________________ CM . . . . Volume XX Number 23 . . . . February 14, 2014


Girls Dance, Boys Fiddle.

Carole Lindstrom. Illustrated by Kimberly McKay.
Winnipeg, MB: Pemmican, 2013.
32 pp., stapled pbk., $10.95.
ISBN 978-1-894717-82-3.

Preschool-grade 2 / Ages 4-7.

Review by Alison Schroeder.

*** /4



The next day at school, Metisse listened to her friends giggle excitedly about the upcoming dance and the colourful clothes they would wear.

"I'm going to play the fiddle," said Metisse, puffing up her chest.

"Girls dance, boys fiddle," he said.

Why does everyone say that? she thought, hanging her head.

Girls Dance, Boys Fiddle is about a young Metis girl named Metisse. There is an upcoming celebration for her grandmother's birthday in which Metisse's role is to dance a traditional Butterfly Dance with the other young girls in her community. However, in Metisse's spare time, her grandfather has been teaching her how to fiddle to surprise her grandmother, or Memere. When Metisse excitedly tells her family and friends that she intends to fiddle at the party, she is met with the response that she should be dancing as that is what girls' roles are at these types of celebrations.

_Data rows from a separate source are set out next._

/-- What an island fault leaves of the island it strikes: latched, its supply alarm as it was; Off with no restart counted where it
was Off, and faulted behind a RESET fence where it ran unfenced. -/
def Struck (x y : Island) : Prop :=
  y.latched = true ∧ y.supplyAlarm = x.supplyAlarm ∧ (x.st = .off → y.st = .off ∧ y.restarts = x.restarts) ∧
    (x.st = .on → x.faulted = false → x.fence = none → y.faulted = true ∧ y.fence = some .reset ∧ y.resetPending = true)

/-- Doorbells latched before or after the fault make no difference to it. -/
theorem Struck.of_quiet {x x' y y' : Island} (h : Struck x y) (hx : x'.quiet = x.quiet) (hy : y'.quiet = y.quiet) : Struck x' y' := by
  obtain ⟨hst, hfence, -, hrestarts, -, -, -, -, -, hfaulted, halarm, -, -, -⟩ := Island.of_quiet hx
  obtain ⟨hst', hfence', -, hrestarts', -, hreset', -, -, hlatched', hfaulted', halarm', -, -, -⟩ := Island.of_quiet hy
  unfold Struck
  rwa [hst, hfence, hrestarts, hfaulted, halarm, hst', hfence', hrestarts', hreset', hlatched', hfaulted', halarm']

theorem faultFenced_resetFenced {i : Nat} (hpos : i ≠ 0) (hi : i < 16) (s : State) :
    ResetFenced { isl s i with latched := true, faulted := true } (isl (faultFenced i s) i) := by
  have h := fenceIsl_resetFenced hpos hi (modIsl (latchIsl i s) i (fun x => { x with faulted := true }))
  rwa [isl_modIsl_self hi, isl_latchIsl hi] at h

theorem islandFault_struck {i : Nat} (hpos : i ≠ 0) (hi : i < 16) (s : State) : Struck (isl s i) (isl (islandFault i s) i) := by
  rcases islandFault_cases i s with ⟨hoff, h⟩ | ⟨hoff, hquiet, h⟩ | ⟨hoff, -, f, h, hf⟩
  · rw [h, isl_modIsl_self hi, isl_latchIsl hi]
    exact ⟨rfl, rfl, fun _ => ⟨hoff, rfl⟩, fun hon => absurd (hoff.symm.trans hon) nofun⟩
  · rw [h, isl_latchIsl hi]
    refine ⟨rfl, rfl, fun h => absurd h hoff, fun hon hfault => ?_⟩
    rcases hquiet with hheld | hfaulted
    · exact absurd (hheld.symm.trans hon) nofun
    · exact absurd (hfaulted.symm.trans hfault) nofun
  · obtain ⟨hlatched, halarm, hfaulted, hfence⟩ := faultFenced_resetFenced hpos hi s
    rw [isl_of_isl_eq h i, isl_modIsl_self hi, hf]
    exact ⟨hlatched, halarm, fun h => absurd h hoff, fun _ _ hnone => ⟨hfaulted, hfence hnone⟩⟩

/-! ### The islands VDD_SRAM supplies: every island from NIGHT on (R503) -/

/-- A fault of each of the first `n` islands after KERB, in their order. -/
def faultIslands (n : Nat) (s : State) : State := (List.range n).foldl (fun s k => islandFault (k + 2) s) s

theorem faultIslands_succ (n : Nat) (s : State) : faultIslands (n + 1) s = islandFault (n + 2) (faultIslands n s) := by
  simp only [faultIslands, List.range_succ, List.foldl_append, List.foldl_cons, List.foldl_nil]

internal art      Throughout the story, Metisse learns that she has to decide what role is best for her as she is not good at dancing and she gets her feet all tangled up when she tries. She realizes that, when she is playing the fiddle, she has no problem keeping time with her feet and dancing around. After trying her best to dance at the party, and failing, she has a special performance of the song her Pawpaw taught her on the fiddle, and everyone ends up dancing and cheering for her. Metisse's response? "I told you, some girls dance, and some girls play the fiddle."

      This book teaches kids that they don't need to follow what they are told they should be interested in or good at based on gender, but that they should pursue what they are passionate about. The only thing about this book that is a little confusing is the fact that the book is about a Metis family, something which is never expressly indicated within the text, but the traditions and terminology are such a large part of the plot. There is a glossary at the back of the book which indicates family members' names and what the types of dances and songs are that are discussed in the book. Most kids would probably need a little bit of explanation about what Metis culture is, and how it originated.

      The illustrations of the book, which appear to be watercolour painting, are very colourful. They are done in a realistic cartoon style and contain hints of Canadian and Metis culture throughout the book, including maple syrup and traditional Metis shawls used for traditional celebrations.


Alison Schroeder has a Bachelor of Arts degree from the University of Manitoba and is a lover of children's books.